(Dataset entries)
[Start of section]
-- ==== Sys2Proof/Machine/OrderCommands.lean ====
section
/-! DEFINITION. The order scheduler's requests: ORDER_OPEN (R110, R111), ORDER_CANCEL (R121, R122, R132) and ORDER_QUERY
(R123). -/

namespace Sys2Proof.Machine

open Sys2Proof

/-! ## ORDER_OPEN (R110, R111) -/

/-- The slot that holds a tag, where the tag search finds one (R37). -/
def slotOf (s : State) (t : Id32) : Option (Index × Nat × Nat) :=
  match tagPlace s t with
  | some (.slot x c l) => some (x, c, l)
  | _ => none

/-- The slot that holds a tag is stocked and in service (R37, R110). -/
def available (s : State) (t : Id32) : Bool :=
  match slotOf s t with
  | some (x, c, l) =>
    (s.serviceGroup x).isSome &&
      (match s.slot? x c l with
       | some sl => sl.isStocked
       | none => false)
  | none => false

/-- One check of each tag in line order; the detail is the line sequence plus `base`. -/
def lineChecks (tags : List Id32) (reason : Reason) (base : Nat) (ok : Nat → Id32 → Bool) :
    List (Bool × Reason × Nat) :=
  (numbered 0 tags).map fun (i, t) => (ok i t, reason, i + 1 + base)

/-- The table has a free entry. -/
def State.orderRoom (s : State) : Bool := s.sched.orders.any Option.isNone

/-- The checks of ORDER_OPEN, in order (R110, R173). -/
def orderChecks (s : State) (r : OrderRequest) : List (Bool × Reason × Nat) :=
  [(r.id != 0#32, .range, 0),
   (decide (1 ≤ r.count ∧ r.count ≤ 8) && r.count == r.tags.length, .range, 2)]
  ++ lineChecks r.tags .range 2 (fun _ t => t != 0#32)
  ++ [(s.orderRoom, .full, 0xFF), ((s.findOrder r.id).isNone, .conflict, 0xFF)]
  ++ lineChecks r.tags .conflict 0 (fun i t => !(r.tags.take i).contains t)
  ++ lineChecks r.tags .notFound 0 (fun _ t => (slotOf s t).isSome)
  ++ lineChecks r.tags .unavailable 0 (fun _ t => available s t)

/-- The line record of a tag (R111). -/
def openLine (s : State) (seq : Nat) (t : Id32) : Option Line :=
  match slotOf s t with
  | some (x, c, l) =>
    match s.slot? x c l with
    | some sl =>
      some { seq := seq, tag := t, carousel := x, carrier := c, level := l, mass := sl.recorded, state := .reserved,
             rejectBound := false }
    | none => none
  | none => none

/-- The lines of an order, sequence 1 to n. -/
def openLines (s : State) (tags : List Id32) : List Line :=
  (numbered 1 tags).filterMap fun (seq, t) => openLine s seq t

/-- A line's slot is reserved out, PLANNED, and P takes −m (R33, R111). -/
def reserveOut (id : Id32) (s : State) (l : Line) : State :=
  let s := s.modSlot l.carousel l.carrier l.level fun sl => { sl with reservation := .outbound id l.seq .planned }
  handMass l.carousel l.carrier (-(l.mass : Int)) .planned s

/-- The index of the lowest free entry of the order table. -/
def State.freeEntry (s : State) : Nat := s.sched.orders.findIdx Option.isNone

/-- The order record of an accepted ORDER_OPEN (R111). -/
def newOrder (s : State) (r : OrderRequest) : Order where
  id := r.id
  priority := min r.priority 3
  state := .queued
  short := none
  openSeq := countUp s.sched.openCounter
  actSeq := none
  lane := none
  lines := openLines s r.tags

/-- ORDER_OPEN's effect before the scheduler's turns (R111). -/
def openOrder (r : OrderRequest) (s : State) : State :=
  let o := newOrder s r
  let s' := s.setSched { s.sched with
    orders := s.sched.orders.set s.freeEntry (some o), openCounter := o.openSeq }
  judgeActivation (o.lines.foldl (reserveOut r.id) s')

/-- Table index, open sequence, state and lane of an order (R111). -/
def openedBytes (s : State) (id : Id32) : List Byte :=
  match s.findOrder id with
  | some (i, o) => u8 i ++ u32 o.openSeq ++ u8 o.state.code ++ u8 o.laneByte
  | none => []

def runOrderOpen (p : List Byte) (s : State) : State × Answer :=
  let r := readOrder p
  checked s (orderChecks s r)
    (let s' := openOrder r s
     (giveTurns [] s s', .ack (openedBytes s' r.id)))

/-- The lengths of ORDER_OPEN: 6 + 4n for n = 1 to 8 (R173). -/
def orderOpenLen (n : Nat) : Bool := decide (10 ≤ n ∧ n ≤ 38) && (n - 6) % 4 == 0

def orderOpenRequest : Request := plainRequest 0x38#8 orderOpenLen runOrderOpen

/-- ORDER_OPEN (R110, R111). -/
def execOrderOpen (payload : List Byte) (s : State) : Host.Outcome State Fault Refusal :=
  .next (takeRequest orderOpenRequest payload s)

/-! ## ORDER_CANCEL (R121, R122, R132) -/

/-- A line of a cancelled order (R121). -/
def cancelLine (l : Line) : Line :=
  if l.state.inSlot then { l with state := .withdrawn }
  else if l.state.inFlight then { l with rejectBound := true }
  else l

/-- A withdrawn line's slot, reserved out for it, is stocked again and P takes +m (R33, R121). -/
def releaseOut (id : Id32) (s : State) (l : Line) : State :=
  if l.state.inSlot then
    match s.slot? l.carousel l.carrier l.level with
    | some sl =>
      if sl.reservation = .outbound id l.seq .planned then
        handMass l.carousel l.carrier (sl.recorded : Int) .planned
          (s.setSlot l.carousel l.carrier l.level { sl with reservation := .none })
      else s
    | none => s
  else s

/-- A face check for a line that is withdrawn (R121): it stays in flight, and its end will have no effect, whatever line then
stands under the order id and line sequence. -/
def Scan.withdraw (sc : Scan) (id : Id32) (seq : Nat) : Scan :=
  if sc.user = .faceCheck id seq then { sc with user := .withdrawn } else sc

/-- The face check in flight for a line that is withdrawn loses its line (R121). -/
def loseCheck (id : Id32) (s : State) (l : Line) : State :=
  if l.state.inSlot then s.modPort l.carousel fun port => { port with scan := port.scan.map fun sc => sc.withdraw id l.seq }
  else s

/-- The destination of a diversion under way follows its head's line (R132). -/
def redirect (s : State) : State :=
  match s.station.diverter, s.station.collector with
  | .diverting (.order _), e :: _ =>
    if s.entryRejectBound e then
      s.setStation { s.station with diverter := .diverting .reject, position := .reject }
    else s
  | _, _ => s

/-- ORDER_CANCEL's effect before the scheduler's turns (R121). -/
def cancelLines (o : Order) (s : State) : State :=
  let s := o.lines.foldl (loseCheck o.id) (o.lines.foldl (releaseOut o.id) s)
  let s := s.modOrder o.id fun o => { o with state := .cancelling, lines := o.lines.map cancelLine }
  judgeGate (judgeOrder o.id (redirect s))

/-- The state of an order after its cancel: CANCELLED where its entry has been freed (R122). -/
def stateAfterCancel (s : State) (id : Id32) : OrderState :=
  match s.findOrder id with
  | some (_, o) => o.state
  | none => .cancelled

def runOrderCancel (p : List Byte) (s : State) : State × Answer :=
  match s.findOrder (idAt p 0) with
  | none => refuse s .notFound 0xFF
  | some (_, o) =>
    if o.state = .queued ∨ o.state = .active then
      let s' := cancelLines o s
      (giveTurns [] s s',
        .ack (u8 (stateAfterCancel s' o.id).code ++ u8 (o.lines.filter fun l => l.state.inSlot).length))
    else refuse s .state 0xFF

def orderCancelRequest : Request := plainRequest 0x39#8 (lenIs 4) runOrderCancel

/-- ORDER_CANCEL (R121, R122, R132). -/
def execOrderCancel (payload : List Byte) (s : State) : Host.Outcome State Fault Refusal :=
  .next (takeRequest orderCancelRequest payload s)

/-! ## ORDER_QUERY (R123) -/

def runOrderQuery (p : List Byte) (s : State) : State × Answer :=
  match s.findOrder (idAt p 0) with
  | none => refuse s .notFound 0xFF
  | some (i, o) => (s, .ack (orderBytes i o))

def orderQueryRequest : Request := plainRequest 0x3A#8 (lenIs 4) runOrderQuery

/-- ORDER_QUERY (R123). -/
def execOrderQuery (payload : List Byte) (s : State) : Host.Outcome State Fault Refusal :=
  .next (takeRequest orderQueryRequest payload s)

end Sys2Proof.Machine
end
[End of section]
- _EXERCISE PROMPT_:
As listed above, the lines from the line with "(numbered 0 tags).map" to the line with "(numbered 1 tags).filterMap" are to be echoed exactly, with both ends included and nothing added.

- _SOLVED PROBLEM_:
  (numbered 0 tags).map fun (i, t) => (ok i t, reason, i + 1 + base)

/-- The table has a free entry. -/
def State.orderRoom (s : State) : Bool := s.sched.orders.any Option.isNone

/-- The checks of ORDER_OPEN, in order (R110, R173). -/
def orderChecks (s : State) (r : OrderRequest) : List (Bool × Reason × Nat) :=
  [(r.id != 0#32, .range, 0),
   (decide (1 ≤ r.count ∧ r.count ≤ 8) && r.count == r.tags.length, .range, 2)]
  ++ lineChecks r.tags .range 2 (fun _ t => t != 0#32)
  ++ [(s.orderRoom, .full, 0xFF), ((s.findOrder r.id).isNone, .conflict, 0xFF)]
  ++ lineChecks r.tags .conflict 0 (fun i t => !(r.tags.take i).contains t)
  ++ lineChecks r.tags .notFound 0 (fun _ t => (slotOf s t).isSome)
  ++ lineChecks r.tags .unavailable 0 (fun _ t => available s t)

/-- The line record of a tag (R111). -/
def openLine (s : State) (seq : Nat) (t : Id32) : Option Line :=
  match slotOf s t with
  | some (x, c, l) =>
    match s.slot? x c l with
    | some sl =>
      some { seq := seq, tag := t, carousel := x, carrier := c, level := l, mass := sl.recorded, state := .reserved,
             rejectBound := false }
    | none => none
  | none => none

/-- The lines of an order, sequence 1 to n. -/
def openLines (s : State) (tags : List Id32) : List Line :=
  (numbered 1 tags).filterMap fun (seq, t) => openLine s seq t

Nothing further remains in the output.